1. See Steven Browne, Note, The Constitutionality of Lobby Reform: Implicating Associational Privacy and the Right to Petition the Government, 4 Wm. & Mary Bill Rts. J. 717 (1995) (observing that all fifty states have statutes regulating lobbying).
2. Also, we note that this case is a First Amendment case, where because of the overbreadth doctrine, facial challenges may succeed more often. See New York v. Ferber, 458 U.S. 747, 767-74, 102 S.Ct. 3348, 3360-63, 73 L.Ed.2d 1113 (1982); see also Salerno, 481 U.S. at 744-45, 107 S.Ct. at 2100.
3. One commentator has suggested that two interests in particular are served by sparing use of the power to void a statute on its face, both of which interests are applicable in this case. These interests are, first, in restraining the power of the judiciary to interfere with the prerogatives of the political branches of government and, second, in ensuring that the courts are confronted with concrete facts, thereby reducing the rate of error in constitutional decisionmaking.
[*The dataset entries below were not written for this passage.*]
-- ==== Sys2Proof/Machine/Terrace.lean ====
section
/-! DEFINITION. The Terrace code to the bit: scrambler, BCH code, quasi-cyclic LDPC code, interleaver, the fields of a codeword and what the BCH decoder makes
of the hard decisions (R297–R305, R309, R310, R315, R318). -/

namespace Sys2Proof.Machine

/-- The two members of the family: the code of a continuous stream and that of bursts. -/
inductive Terrace where
  | line | burst
  deriving DecidableEq, Repr

/-- The lifting size Z (R302). -/
def Terrace.z : Terrace → Nat
  | .line => 128
  | .burst => 32

/-- Block rows m_b of a RATE_SEL (R298). -/
def baseRows (sel : Nat) : Nat :=
  match sel with
  | 0 => 47
  | 1 => 38
  | 2 => 29
  | 3 => 23
  | _ => 16

/-- Bits of a codeword as sent: 240 block columns (R303). -/
def Terrace.n (t : Terrace) : Nat := 240 * t.z

/-- The information bits k_L of the LDPC code (R298, R310). -/
def Terrace.kL (t : Terrace) (sel : Nat) : Nat := (240 - baseRows sel) * t.z

/-- The parity bits d of the BCH code (R301). -/
def Terrace.d : Terrace → Nat
  | .line => 45
  | .burst => 39

/-- The information bits k_B of the BCH code (R298, R310). -/
def Terrace.kB (t : Terrace) (sel : Nat) : Nat := t.kL sel - t.d

/-- Codewords in a cycle (R298). -/
def cycleLen (sel : Nat) : Nat := if sel = 1 || sel = 4 then 5 else 1

/-- The Flume bits F of a codeword by its cycle index (R298). -/
def flumeBits (sel index : Nat) : Nat :=
  match sel with
  | 0 => 24576
  | 1 => if index = 0 then 25804 else 25805
  | 2 => 26880
  | 3 => 27648
  | _ => if index ≤ 1 then 28569 else 28570

/-- The pad bits P of a codeword by its cycle index (R298). -/
def padBits (sel index : Nat) : Nat :=
  match sel with
  | 0 => 80
  | 1 => if index = 0 then 4 else 3
  | 2 => 80
  | 3 => 80
  | _ => if index ≤ 1 then 55 else 54

/-- Payload bytes in a burst codeword (R310). -/
def burstBytes (sel : Nat) : Nat :=
  match sel with
  | 0 => 767
  | 1 => 803
  | 2 => 839
  | 3 => 863
  | _ => 891

/-! ### Bits -/

/-- The `w` bits of a number, most significant first. -/
def msbBits (w v : Nat) : List Bool := (List.range w).map (fun i => v.testBit (w - 1 - i))

/-- The number that bits spell, most significant first. -/
def bitsNat (bs : List Bool) : Nat := bs.foldl (fun a b => 2 * a + b.toNat) 0

/-- The bits of bytes, bit 7 of each first. -/
def byteBits (bs : List Byte) : List Bool := bs.flatMap (fun b => msbBits 8 b.toNat)

/-- Bitwise exclusive or of two rows of bits. -/
def xorBits (a b : List Bool) : List Bool := List.zipWith (fun x y => x != y) a b

/-- Places at which two rows of bits differ. -/
def diffBits (a b : List Bool) : Nat := (xorBits a b).countP id

/-! ### Scrambler (R300) -/

/-- The state that a multiframe or a burst codeword starts from. -/
def scramblerStart : Nat := 0x7FFFFFFF

/-- One bit through the scrambler: the bit sent and the next state. -/
def scrambleBit (r : Nat) (d : Bool) : Bool × Nat :=
  let f := r.testBit 30 != r.testBit 27
  (d != f, (2 * r + f.toNat) % 2 ^ 31)

/-- A row of bits through the scrambler: the bits sent and the state after them. -/
def scramble (r : Nat) : List Bool → List Bool × Nat
  | [] => ([], r)
  | d :: ds =>
    let one := scrambleBit r d
    let rest := scramble one.2 ds
    (one.1 :: rest.1, rest.2)

/-! ### Outer code (R301) -/

/-- The degree m of the field. -/
def Terrace.m : Terrace → Nat
  | .line => 15
  | .burst => 13

/-- The primitive polynomial, as the number whose bit i is the coefficient of x^i. -/
def Terrace.prim : Terrace → Nat
  | .line => 2 ^ 15 + 3
  | .burst => 2 ^ 13 + 27

/-- Times α. -/
def Terrace.timesAlpha (t : Terrace) (a : Nat) : Nat :=
  let b := 2 * a
  if b.testBit t.m then b ^^^ t.prim else b

/-- The product of two elements, from the bits of the second, highest first. -/
def Terrace.mulGo (t : Terrace) (a b : Nat) : Nat → Nat → Nat
  | 0, acc => acc
  | k + 1, acc => t.mulGo a b k ((if b.testBit k then a else 0) ^^^ t.timesAlpha acc)

/-- The product of two elements of the field. -/
def Terrace.mul (t : Terrace) (a b : Nat) : Nat := t.mulGo a b t.m 0

/-- A power of α. -/
def Terrace.alpha (t : Terrace) : Nat → Nat
  | 0 => 1
  | k + 1 => t.timesAlpha (t.alpha k)

/-- A power of an element. -/
def Terrace.pow (t : Terrace) (a : Nat) : Nat → Nat
  | 0 => 1
  | k + 1 => t.mul a (t.pow a k)

/-- The inverse: the power 2^m − 2, as the product of the squarings after the first (a product over nothing for 0). -/
def Terrace.inv (t : Terrace) (a : Nat) : Nat :=
  ((List.range (t.m - 1)).foldl (fun (x : Nat × Nat) _ =>
    let q := t.mul x.1 x.1
    (q, t.mul x.2 q)) (a, 1)).2

/-- The product of two polynomials over GF(2). -/
def polyMul (a b : Nat) : Nat → Nat
  | 0 => 0
  | k + 1 => polyMul a b k ^^^ (if b.testBit k then a <<< k else 0)

/-- The minimal polynomial of α^e: the product of x + α^(e·2^i) over the m conjugates, its coefficients as elements, highest degree last. -/
def Terrace.minPoly (t : Terrace) (e : Nat) : Nat :=
  let root := fun i : Nat => t.alpha (e * 2 ^ i % (2 ^ t.m - 1))
  let coeffs := (List.range t.m).foldl (fun (p : List Nat) i =>
    let lower := p.map (t.mul (root i)) ++ [0]
    List.zipWith (· ^^^ ·) lower (0 :: p)) [1]
  (coeffs.zipIdx.map (fun c => c.1 * 2 ^ c.2)).sum

/-- The generator g(x): the minimal polynomials of α, α³ and α⁵ are different, so their least common multiple is their product. -/
def Terrace.gen (t : Terrace) : Nat :=
  polyMul (polyMul (t.minPoly 1) (t.minPoly 3) 16) (t.minPoly 5) 16

/-- The remainder of a polynomial, given highest degree first, times x^d modulo g(x). -/
def Terrace.remainder (t : Terrace) (g : Nat) (bs : List Bool) : Nat :=
  bs.foldl (fun r b =>
    let x := 2 * r
    let y := if x.testBit t.d != b then x ^^^ g else x
    y % 2 ^ t.d) 0

/-- The codeword of the outer code: the information bits and the d parity bits, highest degree first. -/
def Terrace.bch (t : Terrace) (info : List Bool) : List Bool := info ++ msbBits t.d (t.remainder t.gen info)

/-- The value of a row of bits, highest degree first, at α^e. -/
def Terrace.eval (t : Terrace) (e : Nat) (bs : List Bool) : Nat :=
  let a := t.alpha e
  bs.foldl (fun v b => t.mul v a ^^^ b.toNat) 0

/-- The degrees of the errors that an error locator x³ + σ₁x² + σ₂x + σ₃ (or of degree 2 where σ₃ is 0) names among the first `len` powers of α;
none where not all its roots are there (R318). -/
def Terrace.roots (t : Terrace) (len s1 s2 s3 : Nat) : Option (List Nat) :=
  let deg := if s3 = 0 then 2 else 3
  let found := (List.range len).foldl (fun (x : Nat × List Nat) i =>
    let q := t.mul x.1 x.1
    let v := t.mul q x.1 ^^^ t.mul s1 q ^^^ t.mul s2 x.1 ^^^ s3
    (t.timesAlpha x.1, if v = 0 then i :: x.2 else x.2)) (1, [])
  if found.2.length = deg then some found.2 else none

/-- The degrees of the at most 3 errors with syndromes S₁, S₃, S₅ among the first `len` powers of α; none where there is no such set (R318). -/
def Terrace.errors (t : Terrace) (len s1 s3 s5 : Nat) : Option (List Nat) :=
  let cube := t.mul s1 (t.mul s1 s1)
  if s1 = 0 && s3 = 0 && s5 = 0 then some []
  else if s3 = cube then
    if s1 ≠ 0 && s5 = t.mul cube (t.mul s1 s1) then
      ((List.range len).foldl (fun (x : Nat × Option (List Nat)) i =>
        (t.timesAlpha x.1, if x.1 = s1 then some [i] else x.2)) (1, none)).2
    else none
  else
    let den := cube ^^^ s3
    let sig2 := t.mul (t.mul (t.mul s1 s1) s3 ^^^ s5) (t.inv den)
    t.roots len s1 sig2 (den ^^^ t.mul s1 sig2)

/-- What the BCH decoder makes of the k_L bits of the outer code (R318): the bits corrected and how many, or nothing where the codeword is
uncorrectable. The locator's roots may lie in k_L + d positions, as R318 has it: one beyond the k_L sent corrects no bit of the codeword (log entry 88). -/
def Terrace.bchDecode (t : Terrace) (sel : Nat) (bs : List Bool) : Option (List Bool × Nat) :=
  (t.errors (t.kL sel + t.d) (t.eval 1 bs) (t.eval 3 bs) (t.eval 5 bs)).map (fun es =>
    let top := bs.length - 1
    (es.foldl (fun b e => if e ≤ top then b.modify (top - e) (fun v => !v) else b) bs, es.length))

/-! ### Inner code (R302–R304) -/

/-- The multipliers q of R302. -/
def baseQ (t : Nat) : Nat :=
  match t with
  | 0 => 7
  | 1 => 23
  | 2 => 61
  | _ => 97

/-- The entry of the base matrix at a block row and block column: a shift, or none where it is empty. -/
def Terrace.entry (c : Terrace) (sel i j : Nat) : Option Nat :=
  let mb := baseRows sel
  if j + mb ≤ 255 then
    let w := if j % 4 = 0 then 4 else 3
    ((List.range w).find? (fun t => (j + t * (mb / w)) % mb = i)).map (fun t => (baseQ t * (j + 1) * (i + 1) + t) % c.z)
  else if j = 256 - mb + i || j + 1 = 256 - mb + i then some 0
  else none

/-- A block rotated by `s`: element a becomes element (a + s) mod Z (R304). -/
def rotate (s : Nat) (v : List Bool) : List Bool := v.drop s ++ v.take s

/-- A row of bits cut into blocks of `z`. -/
def blocks (z : Nat) : Nat → List Bool → List (List Bool)
  | 0, _ => []
  | k + 1, bs => bs.take z :: blocks z k (bs.drop z)

/-- The sum of the blocks of columns 16 and up that a block row of the base matrix joins, for the columns given from 16 on (the 16 before them
are zero, R303). -/
def Terrace.rowSum (c : Terrace) (sel i : Nat) (cols : List (List Bool)) : List Bool :=
  cols.zipIdx.foldl (fun acc v =>
    match c.entry sel i (16 + v.2) with
    | some s => xorBits acc (rotate s v.1)
    | none => acc) (List.replicate c.z false)

/-- The LDPC parity of information bits (R304). -/
def Terrace.ldpcParity (c : Terrace) (sel : Nat) (info : List Bool) : List Bool :=
  let cols := blocks c.z (240 - baseRows sel) info
  ((List.range (baseRows sel)).foldl (fun (x : List Bool × List Bool) i =>
    let p := xorBits (c.rowSum sel i cols) x.1
    (p, x.2 ++ p)) (List.replicate c.z false, [])).2

/-- H × v is zero for the codeword c (R303). -/
def Terrace.syndromeZero (c : Terrace) (sel : Nat) (cw : List Bool) : Bool :=
  let cols := blocks c.z 240 cw
  (List.range (baseRows sel)).all (fun i => (c.rowSum sel i cols).all (fun b => !b))

/-! ### Interleaver (R305) -/

/-- The rows a of the interleaver. -/
def Terrace.ia : Terrace → Nat
  | .line => 120
  | .burst => 60

/-- The columns b of the interleaver. -/
def Terrace.ib : Terrace → Nat
  | .line => 256
  | .burst => 128

/-- The index in the codeword of the bit sent in position `t`. -/
def Terrace.sentIndex (c : Terrace) (t : Nat) : Nat := t % c.ia * c.ib + t / c.ia

/-- The position in which the bit of index `x` is sent. -/
def Terrace.sentPos (c : Terrace) (x : Nat) : Nat := x % c.ib * c.ia + x / c.ib

/-- A codeword in the order in which its bits are sent. -/
def Terrace.interleave (c : Terrace) (cw : List Bool) : List Bool :=
  let a := cw.toArray
  (List.range c.n).map (fun t => a.getD (c.sentIndex t) false)

/-- What belongs to each bit of a codeword by its index, from the order in which the bits are sent (R316). -/
def Terrace.byIndex {α : Type} (c : Terrace) (none_ : α) (sent : List α) : List α :=
  let a := sent.toArray
  (List.range sent.length).map (fun x => a.getD (c.sentPos x) none_)

/-- The bits of a codeword by index, from the order in which they are sent (R316). -/
def Terrace.deinterleave (c : Terrace) (sent : List Bool) : List Bool := c.byIndex false sent

/-! ### Whole codewords -/

/-- The coded bits of information bits of the outer code, in the order sent. -/
def Terrace.encode (c : Terrace) (sel : Nat) (info : List Bool) : List Bool :=
  let outer := c.bch info
  c.interleave (outer ++ c.ldpcParity sel outer)

/-- The information bits of a continuous codeword: scrambled Flume bits, pad, cycle index (R297). -/
def lineInfo (sel index : Nat) (flume : List Bool) : List Bool :=
  flume ++ List.replicate (padBits sel index) false ++ msbBits 3 index

/-- The information bits of a burst codeword: its payload bytes scrambled from the start state, and one pad bit (R310). -/
def burstInfo (payload : List Byte) : List Bool := (scramble scramblerStart (byteBits payload)).1 ++ [false]

/-- The cycle index that a continuous codeword's information bits carry (R297). -/
def carriedIndex (sel : Nat) (outer : List Bool) : Nat := bitsNat ((outer.drop (Terrace.line.kB sel - 3)).take 3)

/-- The Flume bits that a codeword of a cycle index delivers, still scrambled (R297, R318). -/
def deliveredBits (sel index : Nat) (outer : List Bool) : List Bool := outer.take (flumeBits sel index)

/-- The levels of a 4-point burst symbol: XI, XQ, YI, YQ (R309). -/
def burst4 (bs : List Bool) : List Int := bs.map (fun b => if b then -1 else 1)

/-- The levels of a 16-point burst symbol: sign then amplitude for XI, XQ, YI and YQ in turn (R309). -/
def burst16 : List Bool → List Int
  | s :: a :: rest => (if s then -1 else 1) * (if a then 3 else 1) :: burst16 rest
  | _ => []

end Sys2Proof.Machine
end

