/-- The breadth-first search of R470: `todo` are the places still to be examined, each with the chain of places that leads to it, last first;
`reached` the buckets listed so far. Answers the chain from the free place back to the place that comes free for the new entry. -/
def State.findChain (s : State) : Nat → List (List Nat) → List Nat → Option (List Nat)
  | 0, _, _ => none
  | _, [], _ => none
  | fuel + 1, chain :: todo, reached =>
    match chain with
    | [] => none
    | i :: _ =>
      let b := s.otherBucket i
      match s.freeSlot b with
      | some f => some (f :: chain)
      | none =>
        if reached.contains b then s.findChain fuel todo reached
        else s.findChain fuel (todo ++ (List.range 4).map (fun k => (4 * b + k) :: chain)) (reached ++ [b])

/-- Apply a chain of moves from its free end: each place takes the entry of the next; the last place is left for the new entry. -/
def State.applyChain : State → List Nat → State × Option Nat
  | s, [] => (s, none)
  | s, [i] => (s, some i)
  | s, i :: j :: rest => State.applyChain ((s.setFlow i (s.flowAt j)).setFlow j none) (j :: rest)

/-- The place that a new key gets, with the moves done (R470). -/
def State.placeFlow (s : State) (h : Nat) : State × Option Nat :=
  match s.freeSlot (bucket1 h) with
  | some i => (s, some i)
  | none => match s.freeSlot (bucket2 h) with
    | some i => (s, some i)
    | none =>
      let roots := (List.range 4).map (fun k => [4 * bucket1 h + k]) ++ (List.range 4).map (fun k => [4 * bucket2 h + k])
      match s.findChain 64 roots [bucket1 h, bucket2 h] with
      | some chain => s.applyChain chain
      | none => (s, none)

/-! ### Actions (R474) -/

def actVerb (a : Nat) : Nat := bitsOf a 61 3
def actTurnout (a : Nat) : Nat := bitsOf a 53 8
def actClass (a : Nat) : Nat := bitsOf a 50 3
def actCq (a : Nat) : Nat := bitsOf a 44 6
def actProgram (a : Nat) : Nat := bitsOf a 32 12
def actPolice (a : Nat) : Bool := bitsOf a 31 1 == 1
def actPolicer (a : Nat) : Nat := bitsOf a 19 12
def actTag (a : Nat) : Nat := bitsOf a 0 16

/-- A turnout can be a destination: KIND 3 or a host packet port. -/
def State.isDest (s : State) (t : Nat) : Bool := s.get Reg.TN_CLIENT_KIND t == 3 || s.flag Reg.TN_PKT_HOST_PORT t

/-- An invalid action, under the configuration and profile that `s` holds (R474). -/
def State.actionBad (s : State) (prof a : Nat) : Bool :=
  4 < actVerb a || ((actVerb a == 0 || actVerb a == 3) && !s.isDest (actTurnout a)) || (actVerb a == 2 && (prof == 2 || prof == 3))

end Sys2Proof.Machine
end

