/-- PACKET_ARRIVAL: the last of a frame's 66-bit blocks reaches the intake, after those that have `arrived`, from the line or from a host port; the frame is decoded and checked, and one that passes takes the next arrival
order number and waits for a parse start (R452–R454). What a host port in loopback 1 or 3 receives is what it sent (R597). -/
def execPacketArrival (turnout : Fin 256) (arrived : List (BitVec 66)) (last : BitVec 66) (marked : Bool) (s : State) : Out :=
  let t := turnout.val
  let blocks := arrived ++ [last]
  if !s.admits t || !s.heardFrame t blocks then .next s
  else
    let s0 := (s.takeAdmitted t).takeLoop t
    let a := s.arriving t blocks marked
    match s0.frameCheck t a.1 a.2.1 a.2.2 with
    | some f => done s (f s0)
    | none =>
      let host := s0.flag Reg.TN_PKT_HOST_PORT t
      let n := ((s0.bump Cnt.RX_PKTS t).bump Cnt.RX_OCTETS t 0 a.1.length).takeNumber t
      let p := n.1.newPkt { data := a.1, turnout := t, orig := t, num := n.2, arrival := s.clock, host := host }
      let lane := s0.get Reg.TN_PKT_LANE t
      let pk := p.1.pk
      done s { p.1 with pk :=
        if host then { pk with hostWait := tput [] pk.hostWait lane (tget [] pk.hostWait lane ++ [p.2]) }
        else { pk with lineWait := pk.lineWait ++ [p.2] } }

/-! ### Parse starts (R455, R456, R41) -/

/-- The deep-look patterns as committed (R481). -/
def State.dlPats (s : State) : List DlPat :=
  (List.range 16).map (fun i => {
    en := s.flag Reg.DL_CFG_EN i, anchorEnd := s.flag Reg.DL_CFG_ANCHOR i, float := s.flag Reg.DL_CFG_FLOAT i
    len := s.get Reg.DL_CFG_LEN i + 1, off := s.get Reg.DL_CFG_OFFSET i
    value := wordBytes ((List.range 4).map (fun j => s.reg (Reg.DL_VALUE_VALUE.addr i j)))
    mask := wordBytes ((List.range 4).map (fun j => s.reg (Reg.DL_MASK_MASK.addr i j))) })

/-- What parsing and lookup find for a packet under the configuration in force now (R41, R458–R473). -/
def State.inspect (s : State) (p : Pkt) : Pkt :=
  let t := p.turnout
  let b := p.data.take (p.data.length - 4)
  let deep := s.flag Reg.TN_PKT_DEEP_LOOK t
  let r := parse { hdrs := s.get Reg.TN_PKT_PARSE_HDRS t, limit := s.get Reg.TN_PKT_PARSE_BYTES t, tpid := s.get Reg.IN_CFG_TPID_USER
                   vxlan := s.get Reg.IN_PORTS_VXLAN_PORT, geneve := s.get Reg.IN_PORTS_GENEVE_PORT } b
  let ls := layersOf 0 r.hdrs []
  let idx := keyLayer ls (s.flag Reg.TN_PKT_KEY_LAYER t)
  let e := match r.hdrs.getLast? with | some h => h.off + h.len | none => 0
  let dl := if deep then dlVector s.dlPats b e else 0
  let flags := parseFlags b r ls idx + 4096 * b2n (dl ≠ 0)
  let k := keyFields b ls idx (s.get Reg.TN_KEY_KEY_DOMAIN t)
  let kt := s.get Reg.TN_PKT_KEY_TYPE t
  let fmt := keyFormat kt (decide (1 < ls.length)) k
  let hash := flowHash (s.get Reg.HASH_SEED_SEED) fmt k
  let place := if kt = 0 then none else s.findFlow fmt (flowKey fmt k) hash
  let tk := ternKey t p.bwPass flags dl k
  let rule := (s.pk.terns.find? (fun x => x.2.en && !x.2.failed && (tk &&& x.2.mask) == x.2.value)).map (fun x => x.2)
  let dflt := s.get Reg.TN_DEFAULT_LO_ACTION t + 2 ^ 32 * s.get Reg.TN_DEFAULT_HI_ACTION t
  { p with
    startedAt := s.clock
    cycles := (if deep then 52 else 20) + 28
    flags := flags, dl := dl, hdrs := r.hdrs.map (fun h => (h.code, h.off)), hash := hash
    action := match rule with | some x => x.action | none => dflt
    overExact := match rule with | some x => x.overExact | none => false
    flowHit := match place with
      | some i => (s.flowAt i).map (fun e => (i, e.action))
      | none => none
    lenDrop := r.conflict && !s.flag Reg.TN_PKT_LEN_POLICY t
    lenProg := if r.conflict && s.flag Reg.TN_PKT_LEN_POLICY t then some (s.get Reg.TN_KEY_LEN_PROG t) else none
    ordered := s.flag Reg.TN_ENG_ORDERED t
    gen := s.eng.gen
    epoch := s.pk.epoch
    looked := kt != 0 }

/-- A packet starts through a parse pipeline. -/
def State.startParse (s : State) (id : Nat) : State :=
  match s.pkt id with
  | none => s
  | some p =>
    let s1 := (s.setPkt id (some (s.inspect p))).perfDev 2 1
    { s1 with pk := { s1.pk with parsing := s1.pk.parsing ++ [id] } }

/-- Insert a packet among the classified ones of its domain, by arrival order number. -/
def insertNum (s : State) (id n : Nat) : List Nat → List Nat
  | [] => [id]
  | x :: t => (match s.pkt x with
    | some q => if n < q.num then id :: x :: t else x :: insertNum s id n t
    | none => x :: insertNum s id n t)

/-- A packet stands ready for the action stage of its domain. -/
def State.toStage (s : State) (id : Nat) (p : Pkt) : State :=
  let d := s.domain p.turnout
  (s.setPkt id (some p)).setDomain p.turnout { d with stage := insertNum s id p.num d.stage }

/-- A packet passes the intake injection point (R739): on to its parse, discarded, altered or held; one that was held may follow it. -/
def State.intakePoint (s : State) (id : Nat) : State :=
  match s.pkt id with
  | none => s
  | some p =>
    let r := s.fiUnit 1 p.turnout (8 * p.data.length)
    match r.2 with
    | .hold => r.1.fiHold 1 p.turnout { pkt := some id, left := match r.1.fiAt 1 p.turnout with | some x => x.2.depth | none => 1, last := s.clock }
    | v =>
      let s1 := match v with
        | .drop => r.1.toStage id { p with gone := true }
        | .corrupt bit => (r.1.setPkt id (some { p with data := flipBit p.data bit })).startParse id
        | _ => r.1.startParse id
      let q := s1.fiPassed 1 p.turnout
      match q.2 with
      | some h => match h.pkt with
        | some k => q.1.startParse k
        | none => q.1
      | none => q.1

/-- The host lane whose port is served next: round robin from the one after the last (R456). -/
def State.nextHost (s : State) : Option Nat :=
  ((List.range 16).map (fun k => (s.pk.lastLane + 1 + k) % 16)).find? (fun l => !(tget [] s.pk.hostWait l).isEmpty)

/-- PARSE_START: a pipeline start is filled: backwater first, once in a fabric cycle, then the line, then the host ports; four in a cycle (R455,
R456). -/
def execParseStart (s : State) : Out :=
  let now := s.pk.startCycle == s.cycle
  let k := if now then s.pk.starts else 0
  let b := if now then s.pk.bwStarts else 0
  if 4 ≤ k then .next s
  else
    let pk := { s.pk with startCycle := s.cycle, starts := k + 1, bwStarts := b }
    match s.pk.bwWait, b with
    | id :: rest, 0 => done s (State.intakePoint { s with pk := { pk with bwStarts := 1, bwWait := rest } } id)
    | _, _ =>
      match s.pk.lineWait with
      | id :: rest => done s (State.intakePoint { s with pk := { pk with lineWait := rest } } id)
      | [] => match s.nextHost with
        | some l => match tget [] s.pk.hostWait l with
          | id :: rest => done s (State.intakePoint { s with pk := { pk with hostWait := tput [] pk.hostWait l rest, lastLane := l } } id)
          | [] => .next s
        | none => .next s

/-! ### Classification (R462, R473) -/

/-- The lookup reads the eight entries of the candidate buckets; an entry with an uncorrectable word does not hit (R556). Answers whether the entry at
`place` was bad. -/
def State.readFlows (s : State) (hash : Nat) (place : Option Nat) : State × Bool :=
  ((List.range 4).map (fun k => 4 * bucket1 hash + k) ++ (List.range 4).map (fun k => 4 * bucket2 hash + k)).foldl
    (fun (r : State × Bool) i => let x := r.1.memReads 7 0 (4 * i) 4 7; (x.2, r.2 || (x.1 && place == some i))) (s, false)

/-- A packet's own action once the exact-match entry has been read (R462, R473). -/
def Pkt.withAction (p : Pkt) (bad : Bool) : Pkt :=
  let a := match p.flowHit with
    | some h => if p.overExact || bad then p.action else h.2
    | none => p.action
  let b := match p.lenProg with
    | some k => a - bitsOf a 61 3 * 2 ^ 61 + 2 * 2 ^ 61 - bitsOf a 32 12 * 2 ^ 32 + k * 2 ^ 32
    | none => a
  { p with action := b, cls := actClass b, tag := if p.bwPass = 0 then actTag b else p.tag }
See Michael C. Dorf, Facial Challenges to State and Federal Statutes, 46 Stan.L.Rev. 235, 245-46 (1994).
4. For example, in Norris, a case involving a contract to lobby for contracts with the Department of War, the Court wrote: Legislation should be prompted solely from considerations of the public good.... Agreements for compensation contingent upon success, suggest the use of sinister and corrupt means for the accomplishment of the end desired. The law meets the suggestion of evil, and strikes down the contract from its inception.

69 U.S. (2 Wall.) at 55. The Court also noted that "[t]here is no real difference in principle between agreements to procure favors from legislative bodies, and agreements to procure favors in the shape of contracts from the heads of departments." Id. In Hazelton, Justice Holmes held invalid an agreement to pay an individual a sum equal to the excess of the dollar amount of a desired government contract over a set amount. 202 U.S. at 78, 26 S.Ct. at 568.

5. Some support for this argument appears in the decision of the Montana Supreme Court in Montana Auto. Ass'n v. Greely, 193 Mont. 378, 632 P.2d 300, 308 (1981), which struck down a ban on contingency-fee lobbying as overbroad.